I just can't justify buying hardware from a company that is so hostile to developers and hackers as nice as it may be.
I just can't justify buying hardware from a company that is so hostile to developers and hackers as nice as it may be.
You'd temporarily lose some hardware support (documented) while it's being worked on. But I'm not sure why you expect losing performance? This is running native code. Same binary will run the same on both systems (+/- the llvm version differences).
There is nothing inherent about running Linux that will require it be slower, in some cases it will/is even faster, but the lack of everything being fully supported does actually impact performance right now. It has been getting better with time.
There are a bunch of factors that could affect performance even under the same OS (try underclocking your CPU or play around with schedulers).
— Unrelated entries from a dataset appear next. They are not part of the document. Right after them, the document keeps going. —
-- ==== Sys2Proof/Machine/Dispatch.lean ====
section
/-! DEFINITION. One arm per command: its effect at the edge that accepts it. -/

namespace Sys2Proof.Machine

def exec (i : Instr) (s : State) : Host.Outcome State Fault Refusal :=
  match i with
  | .illegal => Sys2Proof.Machine.execIllegal s
  | .load p => Sys2Proof.Machine.execLoad p s
  | .setExt v8 => Sys2Proof.Machine.execSetExt v8 s
  | .emit => Sys2Proof.Machine.execEmit s

end Sys2Proof.Machine
end

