-- ==== Sys2Proof/Laws/State.lean ====
section
/-! SUPPORT. One lemma per field per update of the state, each true by rfl, so that no proof unfolds an update. -/

namespace Sys2Proof.Machine

@[simp] theorem loadPacket_pkt (s : State) (p : Packet) : (s.loadPacket p).pkt = p := rfl
@[simp] theorem loadPacket_pktValid (s : State) (p : Packet) : (s.loadPacket p).pktValid = true := rfl
@[simp] theorem loadPacket_busy (s : State) (p : Packet) : (s.loadPacket p).busy = s.busy := rfl
@[simp] theorem loadPacket_idx (s : State) (p : Packet) : (s.loadPacket p).idx = s.idx := rfl
@[simp] theorem loadPacket_acc (s : State) (p : Packet) : (s.loadPacket p).acc = s.acc := rfl
@[simp] theorem loadPacket_errIllegal (s : State) (p : Packet) : (s.loadPacket p).errIllegal = s.errIllegal := rfl
@[simp] theorem loadPacket_errNopkt (s : State) (p : Packet) : (s.loadPacket p).errNopkt = s.errNopkt := rfl
@[simp] theorem loadPacket_out (s : State) (p : Packet) : (s.loadPacket p).out = s.out := rfl
@[simp] theorem loadPacket_hasReset (s : State) (p : Packet) : (s.loadPacket p).hasReset = s.hasReset := rfl
@[simp] theorem loadPacket_level (s : State) (p : Packet) : (s.loadPacket p).level = s.level := rfl
@[simp] theorem loadPacket_inputs (s : State) (p : Packet) : (s.loadPacket p).inputs = s.inputs := rfl
@[simp] theorem loadPacket_edge (s : State) (p : Packet) : (s.loadPacket p).edge = s.edge := rfl
@[simp] theorem loadPacket_stream (s : State) (p : Packet) : (s.loadPacket p).stream = s.stream := rfl

@[simp] theorem overrideExt_pkt (s : State) (v : Byte) : (s.overrideExt v).pkt = { s.pkt with ext := v } := rfl
@[simp] theorem overrideExt_pktValid (s : State) (v : Byte) : (s.overrideExt v).pktValid = s.pktValid := rfl
@[simp] theorem overrideExt_busy (s : State) (v : Byte) : (s.overrideExt v).busy = s.busy := rfl
@[simp] theorem overrideExt_idx (s : State) (v : Byte) : (s.overrideExt v).idx = s.idx := rfl
@[simp] theorem overrideExt_acc (s : State) (v : Byte) : (s.overrideExt v).acc = s.acc := rfl
@[simp] theorem overrideExt_errIllegal (s : State) (v : Byte) : (s.overrideExt v).errIllegal = s.errIllegal := rfl
@[simp] theorem overrideExt_errNopkt (s : State) (v : Byte) : (s.overrideExt v).errNopkt = s.errNopkt := rfl
@[simp] theorem overrideExt_out (s : State) (v : Byte) : (s.overrideExt v).out = s.out := rfl
@[simp] theorem overrideExt_hasReset (s : State) (v : Byte) : (s.overrideExt v).hasReset = s.hasReset := rfl
@[simp] theorem overrideExt_level (s : State) (v : Byte) : (s.overrideExt v).level = s.level := rfl
@[simp] theorem overrideExt_inputs (s : State) (v : Byte) : (s.overrideExt v).inputs = s.inputs := rfl
@[simp] theorem overrideExt_edge (s : State) (v : Byte) : (s.overrideExt v).edge = s.edge := rfl
@[simp] theorem overrideExt_stream (s : State) (v : Byte) : (s.overrideExt v).stream = s.stream := rfl

@[simp] theorem emitByte_pkt (s : State) (b : Byte) : (s.emitByte b).pkt = s.pkt := rfl
@[simp] theorem emitByte_pktValid (s : State) (b : Byte) : (s.emitByte b).pktValid = s.pktValid := rfl
@[simp] theorem emitByte_busy (s : State) (b : Byte) : (s.emitByte b).busy = s.busy := rfl
@[simp] theorem emitByte_idx (s : State) (b : Byte) : (s.emitByte b).idx = s.idx := rfl
@[simp] theorem emitByte_acc (s : State) (b : Byte) : (s.emitByte b).acc = s.acc := rfl
@[simp] theorem emitByte_errIllegal (s : State) (b : Byte) : (s.emitByte b).errIllegal = s.errIllegal := rfl
@[simp] theorem emitByte_errNopkt (s : State) (b : Byte) : (s.emitByte b).errNopkt = s.errNopkt := rfl
@[simp] theorem emitByte_out (s : State) (b : Byte) : (s.emitByte b).out = s.out ++ [b] := rfl
@[simp] theorem emitByte_hasReset (s : State) (b : Byte) : (s.emitByte b).hasReset = s.hasReset := rfl
@[simp] theorem emitByte_level (s : State) (b : Byte) : (s.emitByte b).level = s.level := rfl
@[simp] theorem emitByte_inputs (s : State) (b : Byte) : (s.emitByte b).inputs = s.inputs := rfl
@[simp] theorem emitByte_edge (s : State) (b : Byte) : (s.emitByte b).edge = s.edge := rfl
@[simp] theorem emitByte_stream (s : State) (b : Byte) : (s.emitByte b).stream = s.stream := rfl

@[simp] theorem startFrame_pkt (s : State) : s.startFrame.pkt = s.pkt := rfl
@[simp] theorem startFrame_pktValid (s : State) : s.startFrame.pktValid = s.pktValid := rfl
@[simp] theorem startFrame_busy (s : State) : s.startFrame.busy = true := rfl
@[simp] theorem startFrame_idx (s : State) : s.startFrame.idx = 0 := rfl
@[simp] theorem startFrame_acc (s : State) : s.startFrame.acc = 0 := rfl
@[simp] theorem startFrame_errIllegal (s : State) : s.startFrame.errIllegal = s.errIllegal := rfl
@[simp] theorem startFrame_errNopkt (s : State) : s.startFrame.errNopkt = s.errNopkt := rfl
@[simp] theorem startFrame_out (s : State) : s.startFrame.out = s.out := rfl
@[simp] theorem startFrame_hasReset (s : State) : s.startFrame.hasReset = s.hasReset := rfl
@[simp] theorem startFrame_level (s : State) : s.startFrame.level = s.level := rfl
@[simp] theorem startFrame_inputs (s : State) : s.startFrame.inputs = s.inputs := rfl
@[simp] theorem startFrame_edge (s : State) : s.startFrame.edge = s.edge := rfl
@[simp] theorem startFrame_stream (s : State) : s.startFrame.stream = s.stream := rfl

@[simp] theorem resetEdge_pkt (s : State) : s.resetEdge.pkt = ⟨0, 0, 0, 0, 0, 0, 0, 0, 0⟩ := rfl
@[simp] theorem resetEdge_pktValid (s : State) : s.resetEdge.pktValid = false := rfl
@[simp] theorem resetEdge_busy (s : State) : s.resetEdge.busy = false := rfl
@[simp] theorem resetEdge_idx (s : State) : s.resetEdge.idx = 0 := rfl
@[simp] theorem resetEdge_acc (s : State) : s.resetEdge.acc = 0 := rfl
@[simp] theorem resetEdge_errIllegal (s : State) : s.resetEdge.errIllegal = false := rfl
@[simp] theorem resetEdge_errNopkt (s : State) : s.resetEdge.errNopkt = false := rfl
@[simp] theorem resetEdge_out (s : State) : s.resetEdge.out = [] := rfl
@[simp] theorem resetEdge_hasReset (s : State) : s.resetEdge.hasReset = true := rfl
@[simp] theorem resetEdge_level (s : State) : s.resetEdge.level = s.level := rfl
@[simp] theorem resetEdge_inputs (s : State) : s.resetEdge.inputs = s.inputs := rfl
@[simp] theorem resetEdge_edge (s : State) : s.resetEdge.edge = s.edge := rfl
@[simp] theorem resetEdge_stream (s : State) : s.resetEdge.stream = s.stream := rfl

@[simp] theorem advance_pkt (s : State) : s.advance.pkt = s.pkt := rfl
@[simp] theorem advance_pktValid (s : State) : s.advance.pktValid = s.pktValid := rfl
@[simp] theorem advance_busy (s : State) : s.advance.busy = s.busy := rfl
@[simp] theorem advance_idx (s : State) : s.advance.idx = s.idx := rfl
@[simp] theorem advance_acc (s : State) : s.advance.acc = s.acc := rfl
@[simp] theorem advance_errIllegal (s : State) : s.advance.errIllegal = s.errIllegal := rfl
@[simp] theorem advance_errNopkt (s : State) : s.advance.errNopkt = s.errNopkt := rfl
@[simp] theorem advance_out (s : State) : s.advance.out = s.out := rfl
@[simp] theorem advance_hasReset (s : State) : s.advance.hasReset = s.hasReset := rfl
@[simp] theorem advance_level (s : State) : s.advance.level = s.level := rfl
@[simp] theorem advance_inputs (s : State) : s.advance.inputs = s.inputs.tail := rfl
@[simp] theorem advance_edge (s : State) : s.advance.edge = s.edge + 1 := rfl
@[simp] theorem advance_stream (s : State) : s.advance.stream = s.stream := rfl

@[simp] theorem raise_pkt (s : State) (c : Cause) : (s.raise c).pkt = s.pkt := by cases c <;> rfl
@[simp] theorem raise_pktValid (s : State) (c : Cause) : (s.raise c).pktValid = s.pktValid := by cases c <;> rfl
@[simp] theorem raise_busy (s : State) (c : Cause) : (s.raise c).busy = s.busy := by cases c <;> rfl
@[simp] theorem raise_idx (s : State) (c : Cause) : (s.raise c).idx = s.idx := by cases c <;> rfl
@[simp] theorem raise_acc (s : State) (c : Cause) : (s.raise c).acc = s.acc := by cases c <;> rfl
@[simp] theorem raise_errIllegal (s : State) (c : Cause) : (s.raise c).errIllegal = (s.errIllegal || decide (c = .illegalOp)) := by cases c <;> simp [State.raise]
@[simp] theorem raise_errNopkt (s : State) (c : Cause) : (s.raise c).errNopkt = (s.errNopkt || decide (c = .noPacket)) := by cases c <;> simp [State.raise]
@[simp] theorem raise_out (s : State) (c : Cause) : (s.raise c).out = s.out := by cases c <;> rfl
@[simp] theorem raise_hasReset (s : State) (c : Cause) : (s.raise c).hasReset = s.hasReset := by cases c <;> rfl
@[simp] theorem raise_level (s : State) (c : Cause) : (s.raise c).level = s.level := by cases c <;> rfl
@[simp] theorem raise_inputs (s : State) (c : Cause) : (s.raise c).inputs = s.inputs := by cases c <;> rfl
@[simp] theorem raise_edge (s : State) (c : Cause) : (s.raise c).edge = s.edge := by cases c <;> rfl
@[simp] theorem raise_stream (s : State) (c : Cause) : (s.raise c).stream = s.stream := by cases c <;> rfl

/-- Emitting a list of bytes is one append. -/
theorem emitBytes_eq (s : State) (bs : List Byte) : s.emitBytes bs = { s with out := s.out ++ bs } := by
  induction bs generalizing s with
  | nil => simp [State.emitBytes]
  | cons b bs ih =>
    have h := ih (s.emitByte b)
    simpa [State.emitBytes, State.emitByte] using h

@[simp] theorem emitBytes_pkt (s : State) (bs : List Byte) : (s.emitBytes bs).pkt = s.pkt := by rw [emitBytes_eq]
@[simp] theorem emitBytes_pktValid (s : State) (bs : List Byte) : (s.emitBytes bs).pktValid = s.pktValid := by rw [emitBytes_eq]
@[simp] theorem emitBytes_busy (s : State) (bs : List Byte) : (s.emitBytes bs).busy = s.busy := by rw [emitBytes_eq]
@[simp] theorem emitBytes_idx (s : State) (bs : List Byte) : (s.emitBytes bs).idx = s.idx := by rw [emitBytes_eq]
@[simp] theorem emitBytes_acc (s : State) (bs : List Byte) : (s.emitBytes bs).acc = s.acc := by rw [emitBytes_eq]
@[simp] theorem emitBytes_errIllegal (s : State) (bs : List Byte) : (s.emitBytes bs).errIllegal = s.errIllegal := by rw [emitBytes_eq]
@[simp] theorem emitBytes_errNopkt (s : State) (bs : List Byte) : (s.emitBytes bs).errNopkt = s.errNopkt := by rw [emitBytes_eq]
@[simp] theorem emitBytes_out (s : State) (bs : List Byte) : (s.emitBytes bs).out = s.out ++ bs := by rw [emitBytes_eq]
@[simp] theorem emitBytes_hasReset (s : State) (bs : List Byte) : (s.emitBytes bs).hasReset = s.hasReset := by rw [emitBytes_eq]
@[simp] theorem emitBytes_level (s : State) (bs : List Byte) : (s.emitBytes bs).level = s.level := by rw [emitBytes_eq]
@[simp] theorem emitBytes_inputs (s : State) (bs : List Byte) : (s.emitBytes bs).inputs = s.inputs := by rw [emitBytes_eq]
@[simp] theorem emitBytes_edge (s : State) (bs : List Byte) : (s.emitBytes bs).edge = s.edge := by rw [emitBytes_eq]
@[simp] theorem emitBytes_stream (s : State) (bs : List Byte) : (s.emitBytes bs).stream = s.stream := by rw [emitBytes_eq]

/-- The inputs of the coming edge are the first listed ones. -/
@[simp] theorem portIn_of_inputs {s : State} {p : PortIn} {ps : List PortIn} (h : s.inputs = p :: ps) : s.portIn = p := by
  simp [State.portIn, h]

end Sys2Proof.Machine
end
Given the mostly non-existent documentation from Apple I'd strongly suspect that average-case performance will stay worse on the Linux side for a long time.
Some of this stuff is handled by binary blobs that get installed/upgraded by MacOS, and are running by the time Linux boots.
With the previous release, power per watt and absolute performance were already better than high-end x86 laptops, so if your question is "is this faster and more power efficient than my other Linux laptop?", the answer is probably yes.
If you're asking if it will beat MacOS's perf/watt in all scenarios, the answer will be no for a long time. However, it is probably already beating MacOS in many practical scenarios.
I know rosetta doesn't exist under Linux, but I don't see any options to run steam / proton under rosetta either.
Through FEX, yes https://vt.social/@lina/110068264684987710
> I know rosetta doesn't exist under Linux
It does these days! https://developer.apple.com/documentation/virtualization/run...
Linux tends to be faster because the kernel is just far better optimized than Apple’s appears to be. Massive sums of money (and person hours) have been spent speeding up Linux networking, file systems, scheduling, etc. and it was all sent back to mainline.
Apple’s kernel team can’t possibly compete based on resources alone. They do their best but MS, Google, Amazon, Redhat, and so many others are constantly improving Linux to squeeze out every last drop of performance.
So in many ways Linux is better optimized. I remember one of the developers posting a few weeks ago about just how much faster code compilation was under Linux, because the file system layer is so much better. It was like 6x or something. Sort of an accidental ideal benchmark for stressing that.
But you won’t be disappointed.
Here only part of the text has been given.